/-- R388, R392, R407: a release lets go of the waits on translation faults of its launch whose records have been written,
and of no other wait, registers and masks staying as they are. -/
def Claims.ReleaseLetsFaultsGo : Prop :=
  ∀ (s : State) (lid : Nat) (g : Group) (f : List (Nat × Nat)), s.group? g.id = some g →
    ∃ y, (s.releaseFaults lid none).group? g.id = some y ∧ { y with wait := g.wait } = g ∧
      (lidOf g.id = lid → g.wait = some (.xlate f) → f ≠ [] →
        (∀ l r, s.launch? lid = some l → r ∈ l.records → g.raised lid r = false) → y.wait = none) ∧
      (lidOf g.id = lid → g.wait = some (.xlate f) →
        (∃ l r, s.launch? lid = some l ∧ r ∈ l.records ∧ g.raised lid r = true) → y = g) ∧
      (lidOf g.id ≠ lid → y = g) ∧ ((∀ a, g.wait ≠ some (.xlate a)) → y = g)

/-- R132, R393: SETS, TLBINV and PRES that are legal where they stand, in a launch that is no supervisor, trap with
PRIVILEGE and their own word, and have no other effect. -/
def Claims.PrivilegedInstructionsTrap : Prop :=
  ∀ (s : State) (g : Group) (l : Launch) (hdr j : Nat) (hw : Word), Stands s g l hdr j hw → l.supervisor = false →
    let out := fun (i : Instr) (h : Head) => Unstopped i h s g l → legalAt g hw j i = true →
      exec i s = .next (trapped s g hdr j Cause.privilege ((encode i).headD 0))
    (∀ o, out (.sets o) o.h) ∧ (∀ o, out (.tlbinv o) o.h) ∧ (∀ o, out (.pres o) o.h)

/-! ### Clauses, traps that wait, and places in a core -/

/-- R109, R112, R113, R147, R164, R384: a running group enters a clause whose header is one, is well formed, has its
thresholds met and reports no failure: the batches of its classes are acquired, %sig is folded with the header, and the
group stands at slot 0. It waits when a threshold is exceeded, and when an instruction of the clause reads a result that is
under way; an address that is no multiple of 8, a word that is no header, a malformed header and a word that the part may
not execute trap. A group that comes back to a slot stands there again, without thresholds or signature, or traps with
ILLEGAL at the slot when the header no longer makes it one (for a malformed header the slot is the model's reading, log 71).
A group whose 1,024 clocks in the active set are over leaves it at the boundary when another group of its core is ready. -/
def Claims.ClauseEntry : Prop :=
  ∀ (s : State) (g : Group) (l : Launch), s.group? g.id = some g → s.launch? (lidOf g.id) = some l → g.runs = true →
    g.live ≠ 0 → g.readyAt ≤ s.clock → g.stopsBy s.clock = false → g.em = 0 ∨ g.em &&& ~~~g.lagging ≠ 0 →
    (s.quantumDue g = true →
      exec (.clauseEntry g.id) s = .next (s.onGroup g.id fun x => { x with active := false, since := s.clock })) ∧
    (∀ a xfer, g.pos = .header a xfer → g.dues = [] → g.leave = false → s.quantumDue g = false →
      let goes := fun (t : State) => exec (.clauseEntry g.id) s = .next t
      let trap := fun (s : State) (c : Nat) (epc tv : Word) => goes (s.takeTrap g.id c epc tv (.header a none))
      (a % 8 ≠ 0 → trap s Cause.misaligned (BitVec.ofNat 64 (xfer.getD a)) (BitVec.ofNat 64 a)) ∧
      (∀ va, a % 8 = 0 → s.fetch g.core a = .error (.protect va) →
        trap s Cause.protection (BitVec.ofNat 64 va) (BitVec.ofNat 64 va)) ∧
      (a % 8 = 0 → ∀ s' hw, s.fetch g.core a = .ok (s', hw) →
        (Header.ofWord hw = none → trap s' Cause.clauseTarget (BitVec.ofNat 64 (xfer.getD a)) (BitVec.ofNat 64 a)) ∧
        (∀ h, Header.ofWord hw = some h →
          (h.good = false → trap s' Cause.illegal (BitVec.ofNat 64 a) hw) ∧
          (h.good = true → (∃ c ∈ headerWaits h, h.threshold c < (g.batches c).incomplete) →
            goes (s'.setGroup (g.await s'.clock (.thresholds ((headerWaits h).filter fun c =>
              decide (h.threshold c < (g.batches c).incomplete)))))) ∧
          (h.good = true → (∀ c ∈ headerWaits h, (g.batches c).incomplete ≤ h.threshold c) → g.lost = [] →
            (∀ c ∈ headerWaits h, (g.batches c).failure = none) →
            (s'.clauseReads l g a hw h = true → goes (s'.setGroup (g.await s'.clock .operands))) ∧
            (s'.clauseReads l g a hw h = false → goes ((if headerWaits h = [] then s' else s'.acquire g.core).setGroup
              { g.acquireBatches (headerWaits h) with
                sig := Crc.word (Crc.word g.sig hw) (g.path &&& ~~~g.em), pos := .slot a 0 hw, wait := none })))))) ∧
    (∀ hdr j s' hw h, g.pos = .back hdr j → s.fetch g.core hdr = .ok (s', hw) → Header.ofWord hw = some h →
      (h.good = true → h.literal j = false → j < h.slots →
        exec (.clauseEntry g.id) s = .next (s'.setGroup { g with pos := .slot hdr j hw, wait := none })) ∧
      (h.good = false ∨ h.literal j = true ∨ h.slots ≤ j →
        exec (.clauseEntry g.id) s = .next (s'.takeTrap g.id Cause.illegal (BitVec.ofNat 64 (slotAddr hdr j)) hw
          (.back hdr j))))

◇ ◇ ◇

Aim of the task
With the line containing "sig := Crc.word" as the first, output each line through the final line of the entries above, exactly.

Response area
                sig := Crc.word (Crc.word g.sig hw) (g.path &&& ~~~g.em), pos := .slot a 0 hw, wait := none })))))) ∧
    (∀ hdr j s' hw h, g.pos = .back hdr j → s.fetch g.core hdr = .ok (s', hw) → Header.ofWord hw = some h →
      (h.good = true → h.literal j = false → j < h.slots →
        exec (.clauseEntry g.id) s = .next (s'.setGroup { g with pos := .slot hdr j hw, wait := none })) ∧
      (h.good = false ∨ h.literal j = true ∨ h.slots ≤ j →
        exec (.clauseEntry g.id) s = .next (s'.takeTrap g.id Cause.illegal (BitVec.ofNat 64 (slotAddr hdr j)) hw
          (.back hdr j))))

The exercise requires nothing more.